Роберт снова в недоумении пожал плечами, а Дарлин ощутила невольную радость: похоже, до сего момента он не допускал, что Тина может что-то скрывать, думал, что полностью завладел ее помыслами и душой. Возможно, он мечтал, женившись на Тине, всецело подчинить ее себе?
— Кстати, я мог бы помочь вышей второй дочери: образование, приданое. Это не проблема.
— Да, но не за счет счастья Тины!
Роберт О'Рейли холодно улыбнулся Дарлин.
— Счастье… Что есть счастье, миссис Хиггинс? Возможность увидеть мир, познать его, возможность делать что хочешь, иметь то, что пожелаешь! Понимаю, Тина молода, ей нужны дети, но я и сам не против заиметь наследников. Когда же меня не станет — не хочется думать об этом, но, что поделаешь, я реалист! — все, чем я владею, достанется Тине, а мое состояние, поверьте, способно обеспечить до конца жизни не только ее, но и еще несколько поколений вперед!

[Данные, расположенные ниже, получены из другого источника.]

/-- A packet may leave by a port (R408, R409, R418): class B by its first choice only, others by the first choice that has room. -/
def State.mayLeave (s : State) (port : Nat) (pk : Packet) : Bool :=
  pk.place == .port && s.inDomain &&
    match s.portTarget pk with
    | some (target, choices) =>
      !s.failed.contains target && (if pk.cls == 0 then choices.head? else choices.find? s.portRoom) == some port
    | none => false

/-- A port puts n flits of a packet on its line, and keeps them until they are acknowledged (R406). -/
def Port.sendFlits (p : Port) (n : Nat) (pkt : Option Nat) (now : Nat) : Port :=
  let fs := (List.range n).map fun i => ({ seq := p.txSeq + BitVec.ofNat 16 i, ack := p.rxSeq, pkt := pkt } : Flit)
  { p with txSeq := p.txSeq + BitVec.ofNat 16 n, lastSent := now, kept := p.kept ++ fs, line := p.line ++ fs }
/-- A port resends what it keeps, from the first flit that is not acknowledged (R406). -/
def Port.resend (p : Port) (now : Nat) : Port :=
  if !p.up || p.kept.isEmpty then p
  else { p with lastSent := now, line := p.line ++ p.kept.map fun f => { f with ack := p.rxSeq } }

/-- The order of a packet's input at a port (R320): those of the package itself, then those in transit by the port they have come by. -/
def Packet.portInput (pk : Packet) : Nat :=
  match pk.load with
  | .transit _ i => 1 + i
  | _ => 0

/-- A packet of another package arrives on its way to a third one (R407, R418): it goes on by a route of this package's, unless a failed
package is its source or its target. -/
def State.transitArrived (s : State) (source part owner : Nat) (cls : BitVec 2) (target inPort : Nat) : State :=
  if !s.inDomain || s.failed.contains source || s.failed.contains target || s.pkgid.toNat == target then s
  else
    let pk : Packet :=
      { id := s.stamp, part := part, owner := owner, cls := cls, core := 0, slot := detachedSlot, dx := 0, dy := 0, unit := 0, esc := false
        poisoned := false, load := .transit target inPort, ptr := 0, place := .port, since := s.stamp, sync := true, answer := none, nacks := 0
        via := none, origin := some source, vacated := none, retried := false, causedBy := none, body := .none, lost := [] }
    { s.tick with packets := s.packets ++ [pk] }

/-- A packet has left by a port: a request waits for its answer, a reply or a keep-alive is sent (R407, R415, R416). -/
def State.portSent (s : State) (pk : Packet) : State :=
  match pk.load with
  | .reply r a =>
    let lost := ((s.packet? pk.id).map (·.lost)).getD pk.lost
    { s.dropPacket pk.id with replied := s.replied ++ [{ target := r.source, seq := r.seq, answer := a, lost := lost }] }
  | .transit _ _ => s.dropPacket pk.id
  | .keepAlive target below => { s.dropPacket pk.id with keepalives := s.keepalives ++ [(target, below)] }
  | _ => { s with
      outstanding := s.outstanding.map fun o => if o.pkt == pk.id then { o with queued := false, sent := true, sentAt := s.cycle } else o }

/-- RELRAN_PORT_ARBITRATION (R320, R407, R409): one decision of a port that is up and has room for the packet's flits.
DESIGN CHOICE, log 34. -/
def execRelranPortArbitration (port : Nat) (s : State) : Out :=
  if 36 ≤ port || !s.portRoom port then .next s
  else
    let inst := 64 * s.pkgid.toNat + port
    match s.arbitrate 9 port inst (byArrival Packet.portInput (s.packets.filter (s.mayLeave port))) with
    | (none, u) => .next u
    | (some pk, u) =>
      let u := u.setRelran port ((u.relran port).sendFlits s.flits (some pk.id) s.cycle)
      .next ({ u with freeCtr := u.freeCtr + 1 }.portSent pk)

/-- 20 µs (R415, R416). -/
def fabricPeriod : Nat := 20 * Config.cyclesPerMicrosecond

/-- REQUEST_RETRANSMIT (R416): a request unanswered for 20 µs is queued at the ports again, with its sequence number. -/
def execRequestRetransmit (target : Nat) (seq : BitVec 32) (s : State) : Out :=
  .next { s with outstanding := s.outstanding.map fun o =>
    if s.inDomain && o.target == target && o.req.seq == seq && !o.queued && o.sentAt + fabricPeriod ≤ s.cycle && !s.failed.contains target then
      { o with queued := true }
    else o }

/-- A keep-alive packet to a target, at the ports (R415): the package's own, of the last class. DESIGN CHOICE, log 35. -/
def State.keepAlivePacket (s : State) (target : Nat) : Packet :=
  { id := s.stamp, part := 0, owner := 0, cls := 2, core := 0, slot := detachedSlot, dx := 0, dy := 0, unit := 5, esc := false, poisoned := false
    load := .keepAlive target (s.ackBelow target), ptr := 0, place := .port, since := s.stamp, sync := true, answer := none, nacks := 0
    via := none, origin := none, vacated := none, retried := false, causedBy := none, body := .none, lost := [] }

/-- SEQUENCE_ACK_KEEPALIVE (R415): 20 µs after the last packet that carried them, a keep-alive packet carries the
acknowledgements. -/
def execSequenceAckKeepalive (target : Nat) (s : State) : Out :=
  match mapGet? s.ackSent target with
  | none => .next s
  | some (_, at') =>
    if s.cycle < at' + fabricPeriod || s.failed.contains target || !s.inDomain then .next s
    else .next { s.tick with
      packets := s.packets ++ [s.keepAlivePacket target], ackSent := mapSet s.ackSent target (s.ackBelow target, s.cycle) }

/-- A keep-alive of another package arrives (R415): its acknowledgements move the window; one of a failed package is dropped (R418). -/
def State.keepaliveArrived (s : State) (source : Nat) (below : BitVec 32) : State :=
  if 4607 < s.pkgid.toNat || s.failed.contains source then s
  else { s with windows := mapSet s.windows source ((s.window source).advance below.toNat) }

/-- The seed of another package's owner is copied to this package (R412): its counters here start again. -/
def State.copySeed (s : State) (pkg part owner : Nat) (seed : BitVec 128) : State :=
  let key := remoteKey pkg part owner
  { s with remoteSeeds := mapSet s.remoteSeeds key seed, remoteCtr := mapErase s.remoteCtr key }

/-! ### Failure of a package (R418-R420) -/

/-- The packet is a reply or a keep-alive for a package, or in transit from it or to it: the ports drop it while that package is fenced
(R418). -/
def Packet.bringsTo (pk : Packet) (package : Nat) : Bool :=
  match pk.load with
  | .reply r _ => r.source == package
  | .keepAlive target _ => target == package
  | .transit target _ => target == package || pk.origin == some package
  | _ => false

/-- PACKAGE_FAILURE_DECLARED (R418): this package contains every launch of its own; any other is fenced, the ports drop what waits there
for it, and it leaves the routes. -/
def execPackageFailureDeclared (package : Nat) (s : State) : Out :=
  if BitVec.ofNat 64 package = s.pkgid then
    .next (s.parts.foldl (fun s (x : Nat × Partition) => s.killAll x.1 (containStatus .fabric)) s)
  else .next { s with
    failed := setAdd s.failed package, routes := mapErase s.routes package
    packets := s.packets.filter fun p => !(p.place == .port && p.bringsTo package) }

/-- FABRIC_FAILURE_ANSWER (R419): every outstanding request to a failed package is answered FABRIC. -/
def execFabricFailureAnswer (package : Nat) (s : State) : Out :=
  if !s.failed.contains package then .next s
  else
    let ids := (s.outstanding.filter fun o => o.target == package).map (·.pkt)
    let s := { s with outstanding := s.outstanding.map fun (o : Outstanding) => if o.target == package then { o with queued := false, sent := true } else o }
    .next (ids.foldl (fun s id => match s.packet? id with
      | some pk => s.takeAnswer pk .fabric []
      | none => s) s)

/-! ### Links (R405, R406, R418) -/

/-- LINK_FLIT_RECEIVE (R406): the flit expected next is taken; a failed one is sent again by the other side, counted
against it; every good flit carries the acknowledgement of what this side has sent. -/
def execLinkFlitReceive (port : Nat) (seq : BitVec 16) (crcOk : Bool) (ack : BitVec 16) (s : State) : Out :=
  let p := s.relran port
  if 36 ≤ port || !p.up then .next s
  else if !crcOk then .next (s.setRelran port { p with fails := p.fails + 1 })
  else
    let acked := if (ack - p.acked).toNat ≤ p.unacked then ack else p.acked
    let p := { p with acked := acked, lastValid := s.cycle, kept := p.kept.filter fun f => (f.seq - acked).toNat < 512 }
    .next (s.setRelran port (if seq = p.rxSeq then { p with rxSeq := p.rxSeq + 1, fails := 0 } else p))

Последнюю фразу он произнес с прежнимвоодушевлением, и Дарлин спросила:
— Тине вы тоже это сказали?
— Ей — нет, нет, конечно. Ей я сказал, что люблю ее. И это, — его глаза сверкнули, — правда!
— Вы говорите, что знаете, что нужно Тине, а я думаю, все, что ей надо сейчас, — без памяти влюбиться в какого-нибудь юношу! — расстроенно произнесла Дарлин.
— Я склоняю перед вами голову, миссис Хиггинс, вы — редкая мать! — Роберт произнес это искренне, без иронии. — Хотя, надо признать, у вас очень своеобразное представление о счастье дочери. Вы хотите выдать Тину замуж непременно по любви, пусть даже она будет гнуть спину в тяжком труде и состарится на двадцать лет раньше срока. Что ж, пусть выберет в мужья какого-нибудь парня с фермы, поддавшись минутному увлечению, только эта любовь погибнет через пару лет, а может, и месяцев, под гнетом повседневности.
— Я не переставала любить мужа все пятнадцать лет, пока мы были вместе! — Дарлин встала. — А он не был богат!
— Я уже говорил вам, что вы редкая женщина. Прошу вас, миссис Хиггинс, подумайте еще, как и Тина, я дам вам время.
— Хорошо, — тихо произнесла Дарлин, — это было бы неплохо: ни я, ни Тина, по существу, не знаем, что вы за человек…
Роберт грустно улыбнулся.
— Могу сказать одно: перед вами не сумасшедший и не злодей, а всего лишь человек, который пытается стать счастливым, быть может, последний раз в жизни!
Прошло около двух недель. Ни Дарлин, ни Тина не заговаривали о Роберте О'Рейли. Тина перестала видеться с ним, и он не напоминал о себе. Девушка была рада тому, что все как будто решилось само собой, и в то же время спрашивала себя, почему Роберт О'Рейли больше не ищет с ней встречи, чувствовала себя задетой и отчасти даже покинутой. Она не жалела о том, что позволила матери поговорить с Робертом, и все-таки думала: быть может, он счел себя оскорбленным или решил, что она — глупая девчонка, привыкшая прятаться за спины взрослых, неспособная самостоятельно принимать решения? Задавая себе эти вопросы, Тина томилась смутным чувством неудовлетворенности и вины.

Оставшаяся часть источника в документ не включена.